Thea Sharrock is an English theatre and film director. In 2001, at age 24, she became the artistic director of London's Southwark Playhouse and the youngest artistic director in British theatre.

==Early life and education==

Sharrock was born to journalist parents in London, but spent part of her childhood living in Kenya. She attended the Anna Scher Theatre School from the age of nine.

After her secondary education, Sharrock spent a gap year working in theatre. She first worked in administration at the Market Theatre in Johannesburg, where she was also allowed to assistant direct on one production, before returning to the UK, where she worked as a personal assistant at the NT studio.

She then read Philosophy and French at Corpus Christi College, Oxford. While a student there, she was president of the Oxford University Dramatic Society.

==Career==
===Theatre===
After leaving Oxford early, before completing her degree, Sharrock took the directors course at the National Theatre, and worked as an assistant director on a number of productions at London theatres and on tour. In the summer of 2000, she won the James Menzies Kitchin Trust Award (JMK Trust Award), which allowed her to mount a production of Top Girls at the Battersea Arts Centre (BAC). The show was a success and toured the UK twice, before a brief run at a West End theatre.

She began her three-year tenure at the Southwark Playhouse in January 2001. In addition to work at the Playhouse, she served as an associate director on the long-running West End production of 'Art', directed works for the National Theatre and English Touring Theatre, and began her association with the Peter Hall Company. Sharrock left the Southwark Playhouse in late 2003, and became artistic director at the Gate Theatre in August 2004. She left this post in 2006, and had been widely tipped to take over at the Royal Court Theatre, although the post eventually went to Dominic Cooke. She served on the selection panel for the 2005 biennial Linbury Prize for Stage Design, and is now a JMK Award trustee.

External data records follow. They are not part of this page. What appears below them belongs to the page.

-- ==== Sys2Proof/Machine/Dispatch.lean ====
section
/-! DEFINITION. Machine/Dispatch.lean: one arm per instruction, each one call of its meaning. The issue qualifier of a
word is the sequencer's (R49), so a meaning does not see it. -/

namespace Sys2Proof.Machine

open Sys2Proof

Her production of Cloud Nine played at the Almeida Theatre from 31 October to 8 December 2007. In 2008, she directed Happy Now? at the National Theatre, before taking her 2007 West End revival of Equus to New York in 2008 with Daniel Radcliffe making his Broadway debut. In 2009, she directed a production of As You Like It at Shakespeare's Globe.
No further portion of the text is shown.